Yet another one for my Forum friends. For mainline track, how many ties would one expect to have on a 39' section of track? I'm building a tie car to go along with my rail hauling car and and want to have them close to being balanced.
As usual, thank you for any assistance that can be provided.
I think it was Ed that posted this way back, you can do the math.
Brent
"All of the world's problems are the result of the difference between how we think and how the world works."

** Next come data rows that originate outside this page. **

-- ==== Sys2Proof/Word.lean ====
section
/-!
DEFINITION. The two word types of the core (spec 00_scope.md R9, R10): an 8-bit byte and a 16-bit word. Addition and
subtraction on them wrap, which is the `u8` and `u16` of R10.
-/

namespace Sys2Proof

/-- A byte: the contents of A, X, Y, S, P and of one memory address (R9, R100, R207). -/
abbrev Byte := BitVec 8

/-- A word: the contents of PC and a bus address (R9, R105, R200). -/
abbrev Word := BitVec 16

end Sys2Proof
end

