/-- The operand bytes of an operand, byte 1 first (R300, R304). -/
def Operand.bytes : Operand → List Byte
  | .imp | .acc | .stack => []
  | .imm b | .zp b | .zpx b | .zpy b | .indx b | .indy b | .zpind b | .rel b => [b]
  | .abs w | .absx w | .absy w | .ind w | .absindx w => [lo w, hi w]
  | .zprel b d => [b, d]

/-- The bytes of an instruction, the first at the lowest address; none for an ill-formed term. -/
def encode (i : Instr) : List Byte :=
  match i.opcode? with
  | some op => op :: i.operand.bytes
  | none => []

end Sys2Proof
end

BATMANI think it was Ed that posted this way back, you can do the math.
A Gold Star for you, Brent! You passed the memory exam with flying colors
NYC_Data_1948 by Edmund, on Flickr
My feeble mind says there are 24 ties per 39' length of rail.
NYC_Data_1942_0001 by Edmund, on Flickr
[edit] Oops, I didn't anticipate you adding the graphic so I did while you were editing...
Cheers, Ed
Here are 1 million ties if you need a few.
BATMAN Here are 1 million ties if you need a few.
No thank you. I think I have enough for what I need to do. I do need to paint/stain them however.
FRRYkid;
Don't forget, in most instances, the joints in stick rail were staggered. If you stood at the joint in one rail, the joint in the other would be about 19 feet away. That is why you get that clickety-clack sound from North American trains, where as European and other foreign railroads have the joints opposite each other, much like model railroad sectional or snap track. If you ever watch a foreign movie, set somewhere overseas, listen for the clack-clack of the parallel rail joints.
The reason I was given for our offset rail joints was, the size and weight of our trains would hammer the joints so badly, every 39 feet would be like a roller coaster ride. The hopping up and down at speeds you would find in a crowded parking lot would certainly disuade any passengers and, ruin most freight.
European and other foreign railroads used much lighter rail than we do, as most of their equipment was four wheeled with a wheelbase of 8 to 15 feet and grossing maybe 30 tons maximum. Our cars often weigh more empty than a lot of foreign (overseas) equipment does loaded. The 200 ton diesel units and 125 ton capable cars, at the speeds we operate, would destroy their railroads on the first pass. There are some exceptions, like some of the iron ore operations of Australia where the standards of North America are used.
The message I want to get across is, don't spend a lot of time parceling out the precise number of ties found under 39 feet of rail. A railroads buys ties by the carload(s), and uses what they need, when they need them. There are some cast resin tie loads available in HO, but I can't recall who makes them. Ties are hauled in cars other than gondolas, also. SP would haul steel strapped bundles of new ties on 40 and 53 foot plain revenue flats, as well as occasional bulkhead flats. As the livestock business left the rails, a number of railroads used their stock cars to haul ties-this includes the Northern Pacific.
Load a couple of cars with whatever number of ties it takes, I guarantee, come the next derailment, it won't be too many.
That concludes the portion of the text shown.